MPhilofsky · September 8, 2023, 3:27pm

Curious, for Epic death data, what are the requirements for finding a person has died?

jmethot · September 8, 2023, 3:39pm

@MPhilofsky if you’re asking me: that’s complicated. My understanding is there are several ways death dates get into Epic. Two and a half that I know of: entered by care team when they have direct knowledge; entered by patient registration when informed by family; populated by disease center registry teams who monitor/search obituaries to maintain their registries (less sure about that path). Perhaps also when patient dies while an inpatient?

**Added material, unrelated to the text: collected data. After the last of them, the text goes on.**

theorem Length.rlcAtIxd (x : Idx) (d : Byte) (copy : Option Reg8) : Length.Statement (.rlcAtIxd x d copy) :=
  fun _ => ⟨Nat.le_of_ble_eq_true rfl, Nat.le_of_ble_eq_true rfl, rfl⟩
theorem Length.rrcAtIxd (x : Idx) (d : Byte) (copy : Option Reg8) : Length.Statement (.rrcAtIxd x d copy) :=
  fun _ => ⟨Nat.le_of_ble_eq_true rfl, Nat.le_of_ble_eq_true rfl, rfl⟩
theorem Length.rlAtIxd (x : Idx) (d : Byte) (copy : Option Reg8) : Length.Statement (.rlAtIxd x d copy) :=
  fun _ => ⟨Nat.le_of_ble_eq_true rfl, Nat.le_of_ble_eq_true rfl, rfl⟩
theorem Length.rrAtIxd (x : Idx) (d : Byte) (copy : Option Reg8) : Length.Statement (.rrAtIxd x d copy) :=
  fun _ => ⟨Nat.le_of_ble_eq_true rfl, Nat.le_of_ble_eq_true rfl, rfl⟩
theorem Length.slaAtIxd (x : Idx) (d : Byte) (copy : Option Reg8) : Length.Statement (.slaAtIxd x d copy) :=
  fun _ => ⟨Nat.le_of_ble_eq_true rfl, Nat.le_of_ble_eq_true rfl, rfl⟩
theorem Length.sraAtIxd (x : Idx) (d : Byte) (copy : Option Reg8) : Length.Statement (.sraAtIxd x d copy) :=
  fun _ => ⟨Nat.le_of_ble_eq_true rfl, Nat.le_of_ble_eq_true rfl, rfl⟩
theorem Length.sllAtIxd (x : Idx) (d : Byte) (copy : Option Reg8) : Length.Statement (.sllAtIxd x d copy) :=
  fun _ => ⟨Nat.le_of_ble_eq_true rfl, Nat.le_of_ble_eq_true rfl, rfl⟩
theorem Length.srlAtIxd (x : Idx) (d : Byte) (copy : Option Reg8) : Length.Statement (.srlAtIxd x d copy) :=
  fun _ => ⟨Nat.le_of_ble_eq_true rfl, Nat.le_of_ble_eq_true rfl, rfl⟩
theorem Length.bitAtIxd (x : Idx) (d : Byte) (b : BitVec 3) (z : BitVec 3) : Length.Statement (.bitAtIxd x d b z) :=
  fun _ => ⟨Nat.le_of_ble_eq_true rfl, Nat.le_of_ble_eq_true rfl, rfl⟩
theorem Length.resAtIxd (x : Idx) (d : Byte) (b : BitVec 3) (copy : Option Reg8) : Length.Statement (.resAtIxd x d b copy) :=
  fun _ => ⟨Nat.le_of_ble_eq_true rfl, Nat.le_of_ble_eq_true rfl, rfl⟩
theorem Length.setAtIxd (x : Idx) (d : Byte) (b : BitVec 3) (copy : Option Reg8) : Length.Statement (.setAtIxd x d b copy) :=
  fun _ => ⟨Nat.le_of_ble_eq_true rfl, Nat.le_of_ble_eq_true rfl, rfl⟩

end Sys2Proof.Laws
end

MPhilofsky · September 8, 2023, 3:45pm

I should have asked the question differently. From the Epic data, what are your requirements for finding a person has died? For our EHR data, we use a combination of the date of death field and a person’s vital status.

David_Dorr · September 8, 2023, 3:52pm

First, no guarantee the death data is accurate, which you know already. We miss about 50% of deaths. Since it isn’t really a formal requirement in EHRs, our OMOP extract leverages any information we can get, mostly focusing on date of death but including vital status. As I recall, we needed some kind of death date so we made some estimates. We also incorporated other death information from a second source and then used this to refine our algorithm. In this case, though, we made an additional table to compare our results and ended up refining our death assessments. The data quality around death is very frustrating and so we encourage people to think about the purpose when using it - if the person might be dead: don’t recruit them for trials; if you are calculating mortality, especially in relation to an exposure, please leverage the higher quality data.

Christian_Reich · September 11, 2023, 4:02pm

@David_Dorr: What’s the problem with the death data? The fact itself, or the date? If the latter, by how much does it deviate in your estimation?

Reason I am asking is this: Mortality is usually measured in many months to years. So, a couple days earlier or later won’t make a difference. Even years. But if the data are completely made up then it would be useless indeed.

PriyaDesai · September 12, 2023, 4:22am

thanks- so HYBRID_DEATH_DT is a coalesce?

PriyaDesai · September 12, 2023, 4:24am

@MPhilofsky what is a person’s vital status?

jmethot · September 12, 2023, 2:38pm

@PriyaDesai - I don’t know if our DBAs are using an actual COALESCE function but it sounds like it would have the same effect.